== DIRECTIONS FOR THIS TASK ==
Where a line below holds the string "only", copy that line.

◆ ◆ ◆ ◆

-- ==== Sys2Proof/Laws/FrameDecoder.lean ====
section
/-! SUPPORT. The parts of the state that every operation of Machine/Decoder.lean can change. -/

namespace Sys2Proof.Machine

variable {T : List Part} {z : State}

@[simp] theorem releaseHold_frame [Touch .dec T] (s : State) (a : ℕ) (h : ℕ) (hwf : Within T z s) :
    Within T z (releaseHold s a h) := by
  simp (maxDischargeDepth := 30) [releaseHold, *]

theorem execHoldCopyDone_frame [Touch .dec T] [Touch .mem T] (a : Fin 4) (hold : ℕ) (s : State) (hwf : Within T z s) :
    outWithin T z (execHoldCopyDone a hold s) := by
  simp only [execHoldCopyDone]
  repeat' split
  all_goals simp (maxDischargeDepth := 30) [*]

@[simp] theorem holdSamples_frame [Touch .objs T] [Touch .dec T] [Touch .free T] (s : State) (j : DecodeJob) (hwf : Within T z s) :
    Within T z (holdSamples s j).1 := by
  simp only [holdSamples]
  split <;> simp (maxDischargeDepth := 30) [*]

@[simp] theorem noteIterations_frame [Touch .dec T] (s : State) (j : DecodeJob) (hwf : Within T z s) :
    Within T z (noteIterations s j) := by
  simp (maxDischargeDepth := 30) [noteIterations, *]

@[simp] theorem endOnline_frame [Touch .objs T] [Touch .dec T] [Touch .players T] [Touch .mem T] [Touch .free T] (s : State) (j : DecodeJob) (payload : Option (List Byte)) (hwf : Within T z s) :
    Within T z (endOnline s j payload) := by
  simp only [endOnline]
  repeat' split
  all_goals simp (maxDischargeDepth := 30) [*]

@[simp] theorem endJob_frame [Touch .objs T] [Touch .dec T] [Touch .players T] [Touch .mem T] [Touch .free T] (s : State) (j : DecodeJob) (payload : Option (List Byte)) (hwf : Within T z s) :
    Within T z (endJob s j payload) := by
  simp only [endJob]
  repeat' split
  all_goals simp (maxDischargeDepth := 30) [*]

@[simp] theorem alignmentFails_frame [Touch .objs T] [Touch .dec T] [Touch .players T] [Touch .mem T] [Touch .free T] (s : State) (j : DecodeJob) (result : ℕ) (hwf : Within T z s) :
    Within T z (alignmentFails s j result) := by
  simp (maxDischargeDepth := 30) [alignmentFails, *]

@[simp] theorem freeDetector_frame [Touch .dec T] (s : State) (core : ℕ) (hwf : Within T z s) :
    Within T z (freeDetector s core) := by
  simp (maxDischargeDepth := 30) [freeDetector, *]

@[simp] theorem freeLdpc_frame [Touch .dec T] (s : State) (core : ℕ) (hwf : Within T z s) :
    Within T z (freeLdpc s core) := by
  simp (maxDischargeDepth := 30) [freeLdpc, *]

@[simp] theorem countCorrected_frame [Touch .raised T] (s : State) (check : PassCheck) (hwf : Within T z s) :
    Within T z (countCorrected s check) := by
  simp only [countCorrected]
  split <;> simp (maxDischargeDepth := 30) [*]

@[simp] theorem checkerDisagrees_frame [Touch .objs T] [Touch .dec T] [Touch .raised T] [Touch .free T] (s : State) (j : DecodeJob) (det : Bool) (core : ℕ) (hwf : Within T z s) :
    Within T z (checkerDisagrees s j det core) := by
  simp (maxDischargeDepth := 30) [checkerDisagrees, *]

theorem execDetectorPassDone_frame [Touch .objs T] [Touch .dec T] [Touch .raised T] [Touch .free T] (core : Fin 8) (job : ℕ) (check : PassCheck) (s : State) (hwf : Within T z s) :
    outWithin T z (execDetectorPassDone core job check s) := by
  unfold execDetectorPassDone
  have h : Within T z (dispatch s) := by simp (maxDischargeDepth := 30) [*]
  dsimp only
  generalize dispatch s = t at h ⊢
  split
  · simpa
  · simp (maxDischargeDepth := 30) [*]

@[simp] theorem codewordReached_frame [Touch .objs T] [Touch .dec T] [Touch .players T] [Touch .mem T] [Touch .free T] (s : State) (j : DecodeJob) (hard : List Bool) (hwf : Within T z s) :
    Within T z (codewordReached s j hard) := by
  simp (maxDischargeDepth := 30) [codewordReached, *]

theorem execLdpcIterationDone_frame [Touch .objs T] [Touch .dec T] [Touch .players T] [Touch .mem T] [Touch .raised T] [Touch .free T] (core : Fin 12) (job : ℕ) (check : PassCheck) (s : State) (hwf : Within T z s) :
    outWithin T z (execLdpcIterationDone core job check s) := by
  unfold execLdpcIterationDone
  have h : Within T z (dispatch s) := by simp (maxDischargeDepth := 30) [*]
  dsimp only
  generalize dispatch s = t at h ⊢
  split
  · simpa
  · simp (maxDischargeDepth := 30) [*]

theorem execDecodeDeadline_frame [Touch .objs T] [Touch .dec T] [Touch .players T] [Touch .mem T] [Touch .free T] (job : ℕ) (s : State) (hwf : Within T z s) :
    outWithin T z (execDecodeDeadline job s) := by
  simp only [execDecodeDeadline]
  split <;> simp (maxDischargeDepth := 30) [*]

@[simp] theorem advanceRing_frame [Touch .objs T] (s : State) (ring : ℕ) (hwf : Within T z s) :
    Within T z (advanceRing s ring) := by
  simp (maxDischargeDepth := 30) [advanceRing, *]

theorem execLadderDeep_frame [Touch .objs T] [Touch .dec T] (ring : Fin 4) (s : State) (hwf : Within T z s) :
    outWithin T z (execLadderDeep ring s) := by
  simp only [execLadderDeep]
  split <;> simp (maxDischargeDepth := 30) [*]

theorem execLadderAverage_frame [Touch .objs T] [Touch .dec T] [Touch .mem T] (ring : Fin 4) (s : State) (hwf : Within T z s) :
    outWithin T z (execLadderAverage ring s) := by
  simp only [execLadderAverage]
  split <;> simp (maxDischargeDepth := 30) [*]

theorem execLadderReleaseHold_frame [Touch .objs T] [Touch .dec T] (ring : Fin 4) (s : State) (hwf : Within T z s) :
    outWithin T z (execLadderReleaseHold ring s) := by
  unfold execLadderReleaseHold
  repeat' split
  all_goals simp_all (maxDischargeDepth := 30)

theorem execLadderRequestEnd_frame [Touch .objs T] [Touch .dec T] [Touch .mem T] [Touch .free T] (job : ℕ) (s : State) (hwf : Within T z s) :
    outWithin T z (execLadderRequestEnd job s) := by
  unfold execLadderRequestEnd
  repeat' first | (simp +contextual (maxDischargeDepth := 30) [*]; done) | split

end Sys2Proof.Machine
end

◆ ◆ ◆ ◆

== RESPONSE FOR THIS EXERCISE ==
  simp only [execHoldCopyDone]
  simp only [holdSamples]
  simp only [endOnline]
  simp only [endJob]
  simp only [countCorrected]
  dsimp only
  dsimp only
  simp only [execDecodeDeadline]
  simp only [execLadderDeep]
  simp only [execLadderAverage]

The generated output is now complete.